The structure of, and the data contained within a dataset provided to a machine learning algorithm may vary depending on the intended function of the resulting machine learning model. In some examples, the data provided in a dataset may contain one or more independent values. The independent values of a dataset may be referred to as “features,” and a collection of features may be referred to as a “feature space.” Additionally, datasets may contain corresponding dependent values. The dependent values may be the result or outcome associated with a set of independent values. In some examples, the dependent values may be referred to as “target values.” Although dependent values may be a necessary component of a dataset for certain algorithms, not all algorithms require a dataset with dependent values. Furthermore, both the independent and dependent values of the dataset may comprise either numerical, categorical, or text-based data.
While it may be true that machine learning model development is more successful with a larger dataset, it may also be the case that the whole dataset is not used to train the model. A test dataset may be a portion of the original dataset which is not presented to the algorithm for model training purposes. Instead, the test dataset may be used for what may be known as “model validation,” which may be a mathematical evaluation of how successfully a machine learning algorithm has learned and incorporated the underlying relationships within the original dataset into a machine learning model. This may comprise evaluating machine learning model performance according to whether the model is over-fit or under-fit. As it may be assumed that all datasets contain some level of error, it may be important to evaluate and optimize the machine learning model performance and associated model fit by means of model validation. In general, the variability in model fit (e.g.: whether a model is over-fit or under-fit) may be described by the “bias-variance trade-off.” As an example, a machine learning model with high bias may be an under-fit model, where the developed model is over-simplified, and has either not fully learned the relationships within the dataset or has over-generalized the underlying relationships.

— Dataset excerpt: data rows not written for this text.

-- ==== Sys2Proof/Machine/Ops.lean ====
section
/-! DEFINITION. The shared operations: cells (spec R21, R26, R27), the buffer primitives (R55, R56, R142, R145), the
channel's transactions (R53, R57), the ends of an operation (R110, R113, R140, R170), the FAULT entry (R216) and the
return from it (R200), and what the host may read (R27, R31). -/

namespace Sys2Proof.Machine

/-! ## Cells -/

/-- The first `n` cells, when each holds a value. -/
def readCells : Nat → List (Option Byte) → Option (List Byte)
  | 0, _ => some []
  | _ + 1, [] => none
  | _ + 1, none :: _ => none
  | n + 1, some b :: cs => (readCells n cs).map (b :: ·)

/-- `reg[0 .. len(bs)] <- bs`: the first cells written, the others kept. -/
def overlay (bs : List Byte) (cells : List (Option Byte)) : List (Option Byte) :=
  bs.map some ++ cells.drop bs.length

/-- Sixteen cells that hold these bytes, and after them no value (R21). -/
def cellsOf (bs : List Byte) : List (Option Byte) :=
  bs.map some ++ List.replicate (Config.bufCap - bs.length) none

/-! ## The receive buffer -/

/-- `BufRead(i)` (R55): a cell at or beyond `rx_cnt` has no value. -/
def bufRead (i : Nat) (s : State) : Option Byte :=
  if i < s.rxCnt then (s.rxBuf[i]?).join else none

/-- `BufWrite(i, v)` (R55). -/
def bufWrite (i : Nat) (v : Byte) (s : State) : State := { s with rxBuf := s.rxBuf.set i (some v) }

/-- `Append(s)` (R145): each byte goes to the cell at `rx_cnt`, and the count rises. -/
def append : List Byte → State → State
  | [], s => s
  | b :: bs, s =>
    let w := bufWrite s.rxCnt b s
    append bs { w with rxCnt := s.rxCnt + 1 }

/-- `Shift(k)` (R56): the held bytes from `k` on move to the front; the cells past the new count hold no value (R21;
log entry 20). -/
def shift (k : Nat) (s : State) : State :=
  let rest := (s.rxBuf.take s.rxCnt).drop k
  { s with rxBuf := rest ++ List.replicate (Config.bufCap - rest.length) none, rxCnt := s.rxCnt - k }

/-- The held bytes `rx_buf[0 .. rx_cnt]` (R22), when each cell holds a value. -/
def held (s : State) : Option (List Byte) := readCells s.rxCnt s.rxBuf

/-- `FirstTerm()` (R141): the least index of a terminator. -/
def firstTerm : List Byte → Option Nat
  | [] => none
  | b :: bs => if b = Config.term then some 0 else (firstTerm bs).map (· + 1)

/-! ## Ends of an operation -/

/-- Result bytes and OK: `res_data`, `res_len`, `res_code`, `res_detail` (R110, R140, R170). -/
def setOk (bs : List Byte) (s : State) : State :=
  { s with resData := overlay bs s.resData, resLen := bs.length, resCode := .ok, resDetail := 0 }

/-- An error result: `res_code` and `res_detail` only (R113, R219). -/
def setError (c : ResCode) (d : Byte) (s : State) : State := { s with resCode := c, resDetail := d }

/-- `EndOK(P)` of TRANSACT (R170), which also ends NEXT_FRAME with its frame (R140). -/
def endOk (bs : List Byte) (s : State) : State :=
  let r := setOk bs s
  { r with seq := .idle }

/-- `End(code, det)` of TRANSACT (R170): `suspect` by R180, and `seq` returns to IDLE (R179). -/
def endError (c : ResCode) (d : Byte) (s : State) : State :=
  let r := setError c d s
  { r with suspect := suspectAfter c s.suspect, seq := .idle }

/-- A failure of the receive step (R140, R173, R175): NEXT_FRAME ends without touching `suspect` (R152), TRANSACT ends
by `End`. -/
def receiveFail (c : ResCode) (d : Byte) (s : State) : State :=
  match s.seq with
  | .rxf =>
    let r := setError c d s
    { r with seq := .idle }
  | _ => endError c d s

/-! ## The FAULT entry and the return from it -/

/-- The FAULT entry (R216): the one exception of the block. It saves the cause and the offending value, and `seq`
becomes FAULT; there is no vector (R219). -/
def enterFault (c : FaultCause) (v : Byte) (s : State) : State :=
  { s with faultCause := c, resCode := faultResCode c, resDetail := v, seq := .fault }

/-- The reset of the block (R35, R200): every register to its reset value. It is also the only way out of FAULT
(R203). The other agents are not touched (R245). -/
def resetBlock (s : State) : State :=
  { State.reset with
    host := s.host, script := s.script, issued := s.issued, powerOn := s.powerOn, extraCategories := s.extraCategories }

/-- Power-on reset (R240): the block's reset in any state; the operation in progress is abandoned and writes no
result. The input is taken. -/
def powerOnReset (s : State) : State :=
  let r := resetBlock s
  { r with powerOn := false }

/-- An operation other than RESET in FAULT (R203). -/
def faulted (s : State) : State := setError .faulted (s.faultCause.code.setWidth 8) s

/-- A reserved selector in IDLE (R88). -/
def illegalOp (op : Byte) (s : State) : State := setError .illegalOp op s

/-- The issue check (R202, R203): an operation runs in IDLE, answers FAULTED in FAULT, and cannot be issued while
another is in progress. -/
def issue (s : State) (run : Out) : Out :=
  match s.seq with
  | .idle => run
  | .fault => .next (faulted s)
  | .tx => .refused .operationInProgress
  | .rx1 => .refused .operationInProgress
  | .rx2 => .refused .operationInProgress
  | .rxf => .refused .operationInProgress

/-- The build phase (R110, R171), in the order of R218: the category, the payload length, the address, then the
frame. -/
def buildPhase (q : HostReq) (s : State) (run : List Byte → Out) : Out :=
  if admitted q.cat s = false then .refused .categoryNotAdmitted
  else if Config.maxPayload < q.plen.toNat then .next (enterFault .payloadTooLong q.plen s)
  else if 7 < q.addr.toNat then .next (enterFault .addressOutOfRange q.addr s)
  else run (requestFrame q)

/-! ## Channel transactions -/

/-- One channel transaction made and answered (R57). -/
def transacted (t : ChanTxn) (rest : List ChanAnswer) (s : State) : State :=
  { s with issued := s.issued ++ [t], script := rest }

/-- `ChanWrite(f)` and what PS does with its answer (R172). With no answer there is no step: TX is no waiting
state (R226; log entry 4). -/
def chanWrite (f : List Byte) (s : State) : Out :=
  match s.script with
  | [] => .refused .writeUnanswered
  | .wrote n :: rest =>
    let t := transacted (.write f) rest s
    if n = f.length then .next { t with seq := .rx1 }
    else if n < f.length then .next (endError .transport partialWriteDetail t)
    else .refused .channelAnswerShape
  | .werr e :: rest => .next (endError .transport (chanErrDetail e) (transacted (.write f) rest s))
  | .bytes _ :: _ => .refused .channelAnswerShape
  | .zero :: _ => .refused .channelAnswerShape
  | .interrupted :: _ => .refused .channelAnswerShape
  | .rerr _ :: _ => .refused .channelAnswerShape

/-- `ChanRead(BUF_CAP - rx_cnt)` and what SR does with its answer (R143 to R146, R149). With no answer left the block
waits, and nothing changes (R226; log entry 4). -/
def chanRead (s : State) : Out :=
  let max := Config.bufCap - s.rxCnt
  match s.script with
  | [] => .next s
  | .interrupted :: rest => .next (transacted (.read max) rest s)
  | .bytes bs :: rest =>
    if 1 ≤ bs.length ∧ bs.length ≤ max then .next (append bs (transacted (.read max) rest s))
    else .refused .channelAnswerShape
  | .zero :: rest => .next (receiveFail .transport (chanErrDetail .closed) (transacted (.read max) rest s))
  | .rerr e :: rest => .next (receiveFail .transport (chanErrDetail e) (transacted (.read max) rest s))
  | .wrote _ :: _ => .refused .channelAnswerShape
  | .werr _ :: _ => .refused .channelAnswerShape

/-! ## What the host reads -/

/-- The status view (R31): what the host may read at any time. The held byte values are not in it (R34). -/
structure StatusView where
  seq        : Seq
  rxCnt      : Nat
  suspect    : Bool
  faultCause : FaultCause
  resCode    : ResCode
  resDetail  : Byte
  resLen     : Nat
  resData    : List (Option Byte)
  resClass   : ResClass
  resAddr    : Option Nibble
  resSocket  : Option Nibble
  deriving DecidableEq, Repr

/-- Reading the status view has no effect (R225): it is a function of the state. -/
def State.statusView (s : State) : StatusView where
  seq := s.seq
  rxCnt := s.rxCnt
  suspect := s.suspect
  faultCause := s.faultCause
  resCode := s.resCode
  resDetail := s.resDetail
  resLen := s.resLen
  resData := s.resData
  resClass := s.resClass
  resAddr := s.resAddr
  resSocket := s.resSocket

/-- The valid result bytes: the first `res_len` of `res_data` (R27). -/
def State.resultBytes (s : State) : Option (List Byte) := readCells s.resLen s.resData

/-- The operations of the host port, as the host names them when it reads a result (R27). -/
inductive HostOp where
  | build
  | parse
  | nextFrame
  | transact
  | reset
  | reserved
  deriving DecidableEq, Repr

/-- The registers an operation's rule names, and no others (R27; log entry 9): `none` where the host may not rely
on a value. -/
structure ResultView where
  code   : ResCode
  detail : Byte
  data   : Option (List Byte)
  cls    : Option ResClass
  addr   : Option Nibble
  socket : Option Nibble
  deriving DecidableEq, Repr

/-- What the host may read after an operation (R27). -/
def State.resultView (op : HostOp) (s : State) : ResultView :=
  let ok := s.resCode = .ok
  let parsed := ok ∧ op = .parse
  { code := s.resCode
    detail := s.resDetail
    data := if ok then s.resultBytes else none
    cls := if parsed then some s.resClass else none
    addr := if parsed then s.resAddr else none
    socket := if parsed then s.resSocket else none }

/-- The frames written: the observation of R252 beside the status view. -/
def State.framesWritten (s : State) : List (List Byte) :=
  s.issued.filterMap fun
    | .write f => some f
    | .read _ => none

/-- The kind of the device error reported, which the host may branch on (R213). -/
def State.deviceErrorKind (s : State) : Option ErrorKind :=
  if s.resCode = .deviceError then some (errorKindOf s.resDetail) else none

end Sys2Proof.Machine
end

A model with high variance may be an over-fit model which has overlearned about non-generalizable relationships within training dataset which may not be present in the test dataset. In a non-limiting example, these non-generalizable relationships may be driven by factors such as intrinsic error, data heterogeneity, and the presence of outliers within the dataset. The selected ratio of training data to test data may vary based on multiple factors, including, in a non-limiting example, the homogeneity of the dataset, the size of the dataset, the type of algorithm used, and the objective of the model. The ratio of training data to test data may also be determined by the validation method used, wherein some non-limiting examples of validation methods comprise k-fold cross-validation, stratified k-fold cross-validation, bootstrapping, leave-one-out cross-validation, resubstitution, random subsampling, and percentage hold-out.
In addition to the parameters that exist within the dataset, such as the independent and dependent variables, machine learning algorithms may also utilize parameters referred to as “hyperparameters.” Each algorithm may have an intrinsic set of hyperparameters which guide what and how an algorithm learns about the training dataset by providing limitations or operational boundaries to the underlying mathematical workflows on which the algorithm functions. Furthermore, hyperparameters may be classified as either model hyperparameters or algorithm parameters.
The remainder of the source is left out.